Published online Oct 27, 2025. doi: 10.4240/wjgs.v17.i10.111885
Revised: August 13, 2025
Accepted: September 26, 2025
Published online: October 27, 2025
Processing time: 104 Days and 22.8 Hours
Combining cytoreductive surgery (CRS) and hyperthermic intraperitoneal chemotherapy (HIPEC) is a promising treatment approach for peritoneal carcinomatosis (PC). However, intraperitoneal chemotherapeutic agents significantly increase the risk of acute kidney injury (AKI). Identifying perioperative risk factors plays a critical role in preserving renal function.
To evaluate postoperative renal outcomes in patients with PC who underwent CRS + HIPEC.
Patients who underwent CRS + HIPEC for PC between 2017 and 2024 were included in this retrospective cohort study. Demographic data, preoperative estimated glomerular filtration rate, HIPEC agents used (cisplatin, mitomycin C, oxaliplatin), intraoperative fluid management, vasopressor use, and postoperative creatinine levels were recorded. AKI was defined according to the 2012 Kidney Disease: Improving Global Outcomes criteria. Independent predictors were identified through multivariate logistic regression analysis.
AKI developed in 61 of 445 patients (13.7%). Among them, 62.0% were stage I, 24.6% were stage II, and 13.1% were stage III. The highest AKI rate was observed in the cisplatin group (21.4%), with lower rates in the oxaliplatin group (9.6%) and the mitomycin C group (6.5%). Independent risk factors included cisplatin use [odds ratio (OR) = 2.8; 95% confidence interval: 1.6-4.9; P < 0.001), intraoperative fluid administration < 6000 mL (OR = 2.1; P = 0.02), vasopressor requirement (OR = 1.9; P = 0.03), and preoperative estimated glomerular filtration rate < 75 mL/minute/1.73 m2 (OR = 2.3; P = 0.01). AKI was associated with a prolonged hospital stay. Three patients (0.7%) progressed to chronic kidney disease.

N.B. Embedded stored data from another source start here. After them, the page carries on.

/-- R259: byte `b` of row `i` of a gather lies at origin + idx(i) × STP5 + b, idx(i) being word i of the index vector as a signed
number; where idx(i) is -1 nothing is accessed. With EDGE, no bit of a row counts whose index is negative or outside the edge of
dimension 1, or that lies outside it in dimensions 2 to 4, and of the others bit `k` counts exactly when its element lies inside
the edge of dimension 0. -/
def Sys2Proof.Claims.GatherLayout : Prop :=
  ∀ (sd : Side) (g : Gen) (t : TShape) (vx : VReg) (i b k : Nat) (x : Int), i < t.m → b < t.b → k < 8 →
    x = ((vx >>> (32 * i)).setWidth 32).toInt →
    let q := ((gatherBytes sd g t vx).getD i []).getD b (0, 0)
    (x = -1 → q.2 = 0) ∧
    (q.2 ≠ 0 → q.1 = sd.at (g.origin + BitVec.ofInt 64 x * g.d5.stp.signExtend 64 + BitVec.ofNat 64 b)) ∧
    (x ≠ -1 → g.edge = false → q.2 = 255) ∧
    (x ≠ -1 → g.edge = true → (q.2.testBit k = true ↔
      0 ≤ x ∧ (g.d1.bnd = 0 ∨ x < g.d1.bnd.toNat) ∧
        (g.d0.bnd = 0 ∨ g.d0.idx.toNat * t.e + min ((8 * b + k) / t.w) (t.e - 1) < g.d0.bnd.toNat) ∧
        (g.d2.bnd = 0 ∨ g.d2.idx.toNat < g.d2.bnd.toNat) ∧ (g.d3.bnd = 0 ∨ g.d3.idx.toNat < g.d3.bnd.toNat) ∧
        (g.d4.bnd = 0 ∨ g.d4.idx.toNat < g.d4.bnd.toNat)))

namespace Sys2Proof.Claims

/-- The counts, the dimensions in use, and the index of element `n` in dimension `d`, dimension 0 counting fastest (R116, R118, R276). -/
def countOf (g : Gen) (d : Nat) : Nat := max 1 (g.dim d).cnt.toNat
def dimsOf (g : Gen) : Nat := max 1 (g.attr.toNat / 2 ^ 13 % 8)
def digit (g : Gen) (n d : Nat) : Nat := n / ((List.range d).map (countOf g)).prod % countOf g d

/-- THE ADDRESS OF ELEMENT `n` OF A NEST (R117, R276): BASE and, of each dimension in use, the stride times the sum of IDX and the element's
index, modulo 2^64. Element 0 lies at the origin. -/
def elemAt (g : Gen) (n : Nat) : Word :=
  BitVec.ofInt 64 ((g.base.toNat : Int) + ((List.range (dimsOf g)).map (fun d =>
    (((g.dim d).idx.toNat + digit g n d : Nat) : Int) * (g.dim d).stp.toInt)).sum)

/-- Element `n` lies outside the edge (R276). -/
def isOutside (g : Gen) (n : Nat) : Bool :=
  g.attr.getLsbD 12 && (List.range (dimsOf g)).any (fun d =>
    decide ((g.dim d).bnd ≠ 0 ∧ (g.dim d).bnd.toNat ≤ (g.dim d).idx.toNat + digit g n d))

end Sys2Proof.Claims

Independent risk factors such as cisplatin use, inadequate fluid replacement, vasopressor requirement, and preoperative renal function should be considered during perioperative planning to reduce AKI risk following CRS + HIPEC.
Core Tip: We report an acute kidney injury incidence of 13.7% following cytoreductive surgery and hyperthermic intraperitoneal chemotherapy treatment in patients with peritoneal carcinomatosis. Independent risk factors include cisplatin use, inadequate fluid replacement, vasopressor requirement, and reduced preoperative estimated glomerular filtration rate. The collective findings emphasized the importance of thorough preoperative renal function assessment and personalized perioperative fluid management. Chemotherapy agent selection plays a key role in minimizing renal toxicity. Optimal perioperative care is essential in preventing long-term renal complications.